**** Dataset records ****

-- ==== Sys2Proof/Laws/State.lean ====
section
/-! SUPPORT. What each update leaves in each field of the state: one lemma per field per update, by rfl. -/

namespace Sys2Proof.Machine

/-! ### Updates of one field -/

@[simp] theorem State.setPhase_phase (s : State) (v : Phase) : (s.setPhase v).phase = v := rfl
@[simp] theorem State.setPhase_ctrl (s : State) (v : Phase) : (s.setPhase v).ctrl = s.ctrl := rfl
@[simp] theorem State.setPhase_cmd (s : State) (v : Phase) : (s.setPhase v).cmd = s.cmd := rfl
@[simp] theorem State.setPhase_status (s : State) (v : Phase) : (s.setPhase v).status = s.status := rfl
@[simp] theorem State.setPhase_keyLen (s : State) (v : Phase) : (s.setPhase v).keyLen = s.keyLen := rfl
@[simp] theorem State.setPhase_inLen (s : State) (v : Phase) : (s.setPhase v).inLen = s.inLen := rfl
@[simp] theorem State.setPhase_outLen (s : State) (v : Phase) : (s.setPhase v).outLen = s.outLen := rfl
@[simp] theorem State.setPhase_curIvsel (s : State) (v : Phase) : (s.setPhase v).curIvsel = s.curIvsel := rfl
@[simp] theorem State.setPhase_mem (s : State) (v : Phase) : (s.setPhase v).mem = s.mem := rfl
@[simp] theorem State.setPhase_ivDraw (s : State) (v : Phase) : (s.setPhase v).ivDraw = s.ivDraw := rfl
@[simp] theorem State.setPhase_cfg (s : State) (v : Phase) : (s.setPhase v).cfg = s.cfg := rfl
@[simp] theorem State.setPhase_schedule (s : State) (v : Phase) : (s.setPhase v).schedule = s.schedule := rfl
@[simp] theorem State.setPhase_hostReads (s : State) (v : Phase) : (s.setPhase v).hostReads = s.hostReads := rfl
@[simp] theorem State.setPhase_fresh (s : State) (v : Phase) : (s.setPhase v).fresh = s.fresh := rfl

@[simp] theorem State.setCtrl_phase (s : State) (v : Word) : (s.setCtrl v).phase = s.phase := rfl
@[simp] theorem State.setCtrl_ctrl (s : State) (v : Word) : (s.setCtrl v).ctrl = v := rfl
@[simp] theorem State.setCtrl_cmd (s : State) (v : Word) : (s.setCtrl v).cmd = s.cmd := rfl
@[simp] theorem State.setCtrl_status (s : State) (v : Word) : (s.setCtrl v).status = s.status := rfl
@[simp] theorem State.setCtrl_keyLen (s : State) (v : Word) : (s.setCtrl v).keyLen = s.keyLen := rfl
@[simp] theorem State.setCtrl_inLen (s : State) (v : Word) : (s.setCtrl v).inLen = s.inLen := rfl
@[simp] theorem State.setCtrl_outLen (s : State) (v : Word) : (s.setCtrl v).outLen = s.outLen := rfl
@[simp] theorem State.setCtrl_curIvsel (s : State) (v : Word) : (s.setCtrl v).curIvsel = s.curIvsel := rfl
@[simp] theorem State.setCtrl_mem (s : State) (v : Word) : (s.setCtrl v).mem = s.mem := rfl
@[simp] theorem State.setCtrl_ivDraw (s : State) (v : Word) : (s.setCtrl v).ivDraw = s.ivDraw := rfl
@[simp] theorem State.setCtrl_cfg (s : State) (v : Word) : (s.setCtrl v).cfg = s.cfg := rfl
@[simp] theorem State.setCtrl_schedule (s : State) (v : Word) : (s.setCtrl v).schedule = s.schedule := rfl
@[simp] theorem State.setCtrl_hostReads (s : State) (v : Word) : (s.setCtrl v).hostReads = s.hostReads := rfl
@[simp] theorem State.setCtrl_fresh (s : State) (v : Word) : (s.setCtrl v).fresh = s.fresh := rfl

****

What you should do.
Print exactly, and only, the lines beginning at the top of the listing and ending at the line with "v).phase = v := rfl".

Answer to the exercise.
-- ==== Sys2Proof/Laws/State.lean ====
section
/-! SUPPORT. What each update leaves in each field of the state: one lemma per field per update, by rfl. -/

namespace Sys2Proof.Machine

/-! ### Updates of one field -/

@[simp] theorem State.setPhase_phase (s : State) (v : Phase) : (s.setPhase v).phase = v := rfl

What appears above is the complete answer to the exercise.